One summer in the mid-1960s, Mueller recalls the neighbour being on a particularly bad bender and in need of more spirits. 

“As the sun was going down, he drove his white fibreglass boat with blue trim, a plexiglass windscreen and a transom-mounted motor across the lake to the Otter Lake Marina,” said Mueller, adding the man didn’t return until after dark. “Returning deep into the night, totally drunk and at high speed, he rammed the boat straight into his dock.”

That crash, said Mueller, caused the boat to tip to one side and the neighbour’s new wooden crate containing two dozen 26-ounce bottles of whisky to sink to the bottom of the lake. 

Over the years, Mueller says a few curious lake dwellers tried to search for the missing case of whisky, but to no avail.

Now, as the last person alive who knows the exact location of the “sunken treasure,” Mueller decided to try again and has enlisted some experts to help.

“I took my son and granddaughters to the lake last year for the first time in 30 years and it brought back memories. I suddenly began to wonder if that case of whisky was down there. As I contemplated it, I realized yes, it is,” he told BarrieToday.

Mueller began to search for a diver and discovered local expert diver Dave Davison, owner of Barrie Scuba House.

“When I relayed the story to him and asked what he thought, he came out with the words 'You son of a bitch, I’m in'.”

“Dieter reached out to me and asked if I would be interested in exploring and seeing what we could find," Davison said. "I loved that aspect and I love just exploring the bottom and seeing what’s out there, because you never know what you’re going to come across.

"You go to different areas and then all of a sudden you run into something that’s been there forever because nobody knew it was out there. It would be kind of neat to find," he added. 

Mueller has vowed that if the crate of whisky is discovered, it will go to Davison for his efforts.

“I am not a whisky drinker and I am doing this for the adventure and the joy. I have met new people and I am just tickled pink that, at my age with my infirmities, I can still do this,” said Mueller.

If the treasure is found, Davison says he’s unsure what he will do with it.

“That’s the funny part. I did a beer commercial about two months ago and now this  and I don’t drink alcohol at all,” he said. “I have no clue if there’s any value to it at all. I assume with age the corks... have deteriorated and the lake water’s gotten in and it’d just be ruined.

"Unless it’s in that pristine condition… then maybe auction it off to whoever wants 60-year-old whisky," Davison added. 

The plan is to use sonar on the boat to try to detect any anomalies on the lake bottom, he said. 

“Once we have some spots to dive and some curious things to look at, then I will jump in and investigate what they are. If they happen to be the case of whisky, then great," Davison said. "He is pretty confident he knows where it is within 50 feet and that’s not a large area, so it’s pretty easy to search.”

Mueller is confident the search will end successfully. 
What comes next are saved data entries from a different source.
-- ==== Sys2Proof/Machine/Event.lean ====
section
/-! DEFINITION. Events: handles and slots (R176, R297, R298), offer entries and their instructions (R179 to R188), resolution (R299 to R309) and delivery (R178, R310). -/

namespace Sys2Proof.Machine

open Sys2Proof

/-! Homes, slots and handles. -/

/-- Slots of a home (R297). -/
def slotCount : Home → Nat
  | .cluster _ => 256
  | .die _ => 4096
  | .package => 1024

/-- The level of a home (R176). -/
def Home.lvl : Home → Nat
  | .cluster _ => 0
  | .die _ => 1
  | .package => 2

def State.resolver (s : State) : Home → Resolver
  | .cluster c => (s.clu c).res
  | .die d => (s.die d).res
  | .package => s.res

def State.setResolver (s : State) (h : Home) (r : Resolver) : State :=
  match h with
  | .cluster c => s.setClu c { s.clu c with res := r }
  | .die d => s.setDie d { s.die d with res := r }
  | .package => { s with res := r }

def State.slot (s : State) (h : Home) (n : Nat) : EvSlot := lookupD EvSlot.free (s.resolver h).slots n

def State.setSlot (s : State) (h : Home) (n : Nat) (e : EvSlot) : State :=
  let r := s.resolver h
  s.setResolver h { r with slots := insertKey n e r.slots }

/-- The handle of a slot with its generation (R176). -/
def State.handleOf (s : State) (h : Home) (n gen : Nat) : Nat :=
  let place := match h with
    | .cluster c => dieOfCluster c * 2 ^ 28 + ((s.clid c).getD 0) * 2 ^ 20
    | .die d => d * 2 ^ 28
    | .package => 0
  Home.lvl h * 2 ^ 30 + place + gen * 4096 + n

/-- The home that a handle names, where its fields are in range (R176). -/
def State.homeOf (s : State) (h : Nat) : Option Home :=
  let die := h / 2 ^ 28 % 4
  let clu := h / 2 ^ 20 % 256
  match h / 2 ^ 30 % 4 with
  | 0 => if h % 4096 < 256 then (s.clusterPhys die clu).map Home.cluster else none
  | 1 => if clu = 0 then some (.die die) else none
  | 2 => if die = 0 ∧ clu = 0 ∧ h % 4096 < 1024 then some .package else none
  | _ => none

/-- A live handle: its home and slot (R176). -/
def State.live (s : State) (h : Nat) : Option (Home × Nat) :=
  match s.homeOf h with
  | none => none
  | some m =>
    let e := s.slot m (h % 4096)
    if e.alloc ∧ e.gen.toNat = h / 4096 % 256 then some (m, h % 4096) else none

/-- EV_STALE (R176). -/
def evStale (h : Nat) : Trap := ⟨.evStale, BitVec.ofNat 64 h, 0⟩

/-! Offer entries (R179). -/

def Offer.handle (e : Offer) : Nat := bits e.w0 32 32
def Offer.st (e : Offer) : Nat := bits e.w0 29 3
def Offer.et (e : Offer) : Nat := bits e.w0 27 2
def Offer.fl (e : Offer) : Nat := bits e.w0 18 4
def Offer.src (e : Offer) : Nat := bits e.w0 0 18
def Offer.slen (e : Offer) : Nat := bits e.w1 46 18
def Offer.land (e : Offer) : Nat := bits e.w1 28 18
def Offer.llen (e : Offer) : Nat := bits e.w1 10 18
def Offer.setSt (e : Offer) (x : Nat) : Offer := ⟨setBits e.w0 29 3 x, e.w1⟩

/-- Entry i of a strand. -/
def State.entry (s : State) (w : StrandAt) (i : Nat) : Offer := ⟨s.regionWord w (80 + 2 * i), s.regionWord w (81 + 2 * i)⟩

def State.setEntry (s : State) (w : StrandAt) (i : Nat) (e : Offer) : State :=
  match s.inWorkspace w with
  | none =>
    let b := s.strand w
    s.setStrand w { b with ctx := { b.ctx with offers := b.ctx.offers.setIfInBounds i e } }
  | some _ => (s.setRegionWord w (80 + 2 * i) e.w0).setRegionWord w (81 + 2 * i) e.w1

/-- The lowest entry for which p holds. -/
def State.findEntry (s : State) (w : StrandAt) (p : Offer → Bool) : Option Nat := (List.range 8).find? fun i => p (s.entry w i)

/-- The entry in which a strand offers the event. -/
def State.offering (s : State) (w : StrandAt) (h : Nat) : Option Nat :=
  s.findEntry w fun e => e.st == 1 && e.handle == h

/-- A strand blocked in CHOOSE goes on (R185); the wait of R313 ends. -/
def State.wake (s : State) (w : StrandAt) : State :=
  let b := s.strand w
  s.setStrand w (if b.wait == some .choose then { b with wait := none, flagged := false } else b)

/-- Every entry for which p holds becomes what f says. -/
def State.mapEntries (s : State) (w : StrandAt) (p : Offer → Bool) (f : Offer → Offer) : State :=
  (List.range 8).foldl (fun s i => if p (s.entry w i) then s.setEntry w i (f (s.entry w i)) else s) s

/-- WITHDRAW (R186): the entries offered or stale become empty. -/
def State.withdraw (s : State) (w : StrandAt) : State :=
  s.mapEntries w (fun e => e.st == 1 || e.st == 4) fun _ => Offer.empty

/-- The strand leaves an event (R187). -/
def State.leaveEvent (s : State) (w : StrandAt) (who : StrandId) (h : Home) (n : Nat) : State :=
  let e := s.slot h n
  let hd := s.handleOf h n e.gen.toNat
  let s1 := s.mapEntries w (fun o => o.st == 1 && o.handle == hd) fun _ => Offer.empty
  s1.setSlot h n { e with strands := e.strands.filter (· != who) }

/-- The slots of a home of which the strand is a participant. -/
def State.memberIn (s : State) (h : Home) (who : StrandId) : List (Home × Nat) :=
  ((s.resolver h).slots.filter fun e => e.2.alloc && e.2.strands.contains who).map fun e => (h, e.1)

/-- Every home of the package that holds a slot. -/
def State.homes (s : State) : List Home :=
  (s.clusters.map fun e => Home.cluster e.1) ++ (List.range 4).map Home.die ++ [.package]

/-- The strand leaves every event of which it is a participant (R87): after a migration its events may have their home in another cluster or die (R383). -/
def State.leaveAll (s : State) (w : StrandAt) (who : StrandId) : State :=
  (s.homes.flatMap fun h => s.memberIn h who).foldl (fun s x => s.leaveEvent w who x.1 x.2) s

/-- A completion offer of a command (R72, R188). -/
def State.completionOffer (s : State) (h : Nat) : State :=
  match s.live h with
  | none => s
  | some (m, n) =>
    let e := s.slot m n
    s.setSlot m n { e with sigs := e.sigs.map fun x =>
      if x.2.ptr = 0 then (x.1, { x.2 with count := BitVec.ofNat 64 (min (x.2.count.toNat + 1) (2 ^ 64 - 1)) }) else x }

/-- A record that waits for an occurrence of an event whose slot is freed at tick t is refused with reason 8 (R373, R374, R408). -/
def QRec.orphan (t : Word) (hd : Nat) (r : QRec) : QRec :=
  if r.refused.isNone && r.ln.isNone && r.outcome.isNone && !r.after && (r.words.getD 0 0).getLsbD 52 &&
      (r.words.getD 6 0).toNat % 2 ^ 32 == hd then { r with refused := some 8, since := t }
  else r

/-- The wait of R313 of a strand ends, blocked or not. -/
def State.unflag (s : State) (w : StrandAt) : State := s.setStrand w { s.strand w with flagged := false }

/-- A slot is freed (R176, R184, R298): the entries that offer it become stale, so that the waits of their strands end (R313), and the records that wait for it are refused. -/
def State.freeSlot (s : State) (h : Home) (n : Nat) : State :=
  let e := s.slot h n
  let hd := s.handleOf h n e.gen.toNat
  let s1 := e.strands.foldl (fun s who =>
    match s.findStrand who with
    | none => s
    | some w =>
      if (s.offering w hd).isSome then
        ((s.mapEntries w (fun o => o.st == 1 && o.handle == hd) fun o => o.setSt 4).unflag w).wake w
      else s) s
  let s2 : State := { s1 with disp := { s1.disp with queues := s1.disp.queues.map fun q => { q with recs := q.recs.map (QRec.orphan s1.tick hd) } } }
  s2.setSlot h n { EvSlot.free with gen := e.gen + 1 }

/-- A slot is allocated for an event of a kind (R298). -/
def State.allocSlot (s : State) (h : Home) (n : Nat) (kind : EvKind) (strands : List StrandId) : State :=
  s.setSlot h n { EvSlot.free with alloc := true, kind := kind, gen := (s.slot h n).gen, strands := strands }

/-! Event operands and descriptors (R180, R181). -/

/-- The registers an event operand reads. -/
def EvRef.reads : EvRef → List RegRef
  | .reg r => rS r.val
  | .sym _ => []

/-- The handle of an event operand. DESIGN CHOICE (log 72): bits [63:32] of a register that holds one are ignored. -/
def EvRef.handle (b : Bank) : EvRef → Nat
  | .reg r => (b.ctx.s r.val).toNat % 2 ^ 32
  | .sym x => (b.id.evh.getD x.val 0).toNat

/-- An index beyond the image's event table (R181). -/
def EvRef.beyond (b : Bank) : EvRef → Bool
  | .reg _ => false
  | .sym x => decide (b.id.evh.length ≤ x.val)

/-- The check of R181 that precedes the others. -/
def evPre (i : Instr) (e : EvRef) (b : Bank) (_ : CoreKey) : Option Trap :=
  if EvRef.beyond b e then some (illegalAt i 3) else none

/-- A payload descriptor is valid (R180). -/
def State.payloadOk (s : State) (k : CoreKey) (e : Offer) : Bool :=
  e.handle == 0 && e.st == 0 && bits e.w0 22 5 == 0 && e.fl == 0 && bits e.w1 0 10 == 0 && e.et != 3 &&
    e.src % 8 == 0 && e.slen % 8 == 0 && e.land % 8 == 0 && e.llen % 8 == 0 &&
    decide (e.src + e.slen ≤ spadSize k) && decide (e.land + e.llen ≤ spadSize k) &&
    !(s.core k).meetsBound e.src e.slen && !(s.core k).meetsBound e.land e.llen

/-- A signal pointer of a binding descriptor is valid (R180). -/
def State.signalOk (s : State) (k : CoreKey) (p : Nat) : Bool :=
  p == 0 ||
    (p % 8 == 0 && (tagOf p == 0 || tagOf p == 1 || tagOf p == 2 || tagOf p == 8) &&
      match s.place k p 8 with
      | none => false
      | some (.spad t off) => !(s.core t).meetsBound off 8
      | some _ => true)

/-- A descriptor of 16 bytes in window 0x0 (R180): its words, with the hits the read makes. -/
def State.readDescriptor (s : State) (v : View) (p : Word) : Except Act (Word × Word × State × Option Trap) :=
  if tagOf p.toNat ≠ 0 then .error (.trap ⟨.addrWindow, p, 0⟩)
  else match s.readAt v p.toNat 16 16 with
    | .error st => .error (st.act p)
    | .ok (bs, s', w) => .ok (leWord (bs.take 8), leWord (bs.drop 8), s', w)

/-! The instructions. -/

/-- RD written and the instruction complete. -/
def finish (s : State) (k : CoreKey) (b : Fin 2) (d : DReg) (x : Word) (w : Option Trap) : Act :=
  let bk := s.bank k b
  .done (s.setBank k b { bk with ctx := bk.ctx.setS d.val x }) none w
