/-- A command accepted at the end of its queue. A resume push takes the place of the stopped command. -/
def State.acceptCmd (s : State) (u : Pusher) (q : Fin 6) (p : Word) (loc : Nat) (w : CmdWords) (gang : Option Nat) : State :=
  let c := clusterOf u.core
  let x := s.clu c
  let old := (x.cmdAt loc).filter fun d => d.st == .stopped
  let o := (opOf w.cop).getD .mzero
  let g := match gang with
    | some g => some g
    | none => (old.map Cmd.gang).join
  let run := (old.map fun d => d.run + 1).getD 0
  let cmd : Cmd :=
    { id := s.nextCmd, q := q, ptr := p, loc := loc, core := u.core, words := w, sid := u.sid, who := u.who, spid := u.spid
      fsrv := u.fsrv, tok := u.tok, st := .queued, pch := w.pch, gang := g, gln := 0, run := run, again := false
      rows := (old.map Cmd.rows).getD [], lag := [], ahead := none, lagAt := [], lagPch := 0
      dropped := false, runs := [] }
  let x1 := match old with
    | some d => x.dropCmd d.id
    | none => x
  let x2 := (x1.enterNode w).addLocks (s.locksFor u.core q u.spid cmd.id none (cmdRanges o w))
  let x3 := if o.isMma ∧ q = 0 then x2.addLocks (s.locksFor u.core q u.spid (g.getD 0) (some run) [gangRange o w]) else x2
  { (s.setClu c { x3 with cmds := x3.cmds ++ [cmd] }) with nextCmd := s.nextCmd + 1 }

/-- The ranges that a push of one command registers. -/
def pushRanges (o : Op) (w : CmdWords) (q : Nat) : Nat :=
  (cmdRanges o w).length + (if o.isMma && q == 0 then 1 else 0)

/-- Four words of 32 bytes. -/
def cmdWordsOf (bs : List Byte) : CmdWords := Vector.ofFn fun i => leWord ((bs.drop (8 * i.val)).take 8)

/-- The location of a command word. -/
def Place.loc : Place → Nat
  | .spad k off => spadBase k + off
  | .sram c off => sramBase c + off
  | .virt va => va
  | .far _ va => va

/-- The checks of QPUSH, QSTAT and MGANG on their pointer for n bytes, up to check 8 of R163 (R249, R252). -/
def State.commandPlace (s : State) (v : View) (p : Word) (n : Nat) : Except Act Place :=
  if tagOf p.toNat ≠ 0 ∧ tagOf p.toNat ≠ 1 then .error (.trap ⟨.addrWindow, p, 0⟩)
  else match s.issueChecks v p.toNat n 32 with
    | .error st => .error (st.act p)
    | .ok pl => match s.targetChecks v pl n .write with
      | .error st => .error (st.act p)
      | .ok _ => .ok pl

/-- Those checks and the read of the n bytes: the location, the bytes, the hits. -/
def State.readCommand (s : State) (v : View) (p : Word) (n : Nat) : Except Act (Nat × List Byte × State × Option Trap) :=
  match s.commandPlace v p n with
  | .error a => .error a
  | .ok pl => match s.targetChecks v pl n .read with
    | .error st => .error (st.act p)
    | .ok ps =>
      let r := s.served v p.toNat pl n .read
      .ok (pl.loc, s.load ps, r.1, r.2)

/-- QPUSH to a queue (R249). It waits for the strand's earlier accesses, before which the command's are not performed (R195, R198). -/
def issuePush (s : State) (d : DReg) (a : WReg) (q : Fin 6) : Next :=
  issue s (foot (rS a.val) (rS d.val)) fun s k b =>
    let p := (s.bank k b).ctx.s a.val
    if s.relWaits (s.bank k b) .dm then .wait
    else match s.readCommand (s.view k b) p 32 with
    | .error t => t
    | .ok (loc, bs, s1, w) =>
      let cw := cmdWordsOf bs
      let u := s1.pusher k b
      match s1.checkCmd k q.val p loc cw u.tok false with
      | some t => .trapAt s1 t
      | none =>
        let x := s1.clu (clusterOf k)
        let o := (opOf cw.cop).getD .mzero
        if depth q.val ≤ x.queued q.val then finish s1 k b d minus1 w
        else if x.freeLocks < pushRanges o cw q.val then finish s1 k b d minus2 w
        else finish (s1.acceptCmd u q p loc cw none) k b d 0 w

/-- R249. -/
def execQpushSl (d : DReg) (a : WReg) (n : Fin 4) (s : State) : Next := issuePush s d a ⟨n.val, by omega⟩

/-- R249. -/
def execQpushGth (d : DReg) (a : WReg) (s : State) : Next := issuePush s d a 4

/-- R249. -/
def execQpushCpy (d : DReg) (a : WReg) (s : State) : Next := issuePush s d a 5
“What makes me think this way is, number one, I do know where it went down, and two, there were two divers in about 1968 that went looking for it and divers don’t look for something that isn’t there,” he said. “They couldn’t find it, but at that time the technology was lacking.

"This time we are coming with a sonar device and with high-intensity lights that can scan out 30 feet. Between those two things, we should be able to find it," Mueller added. 

The search for the lost case of whisky is slated to begin at 10 a.m., Thursday, July 15, at Otter Lake Marina.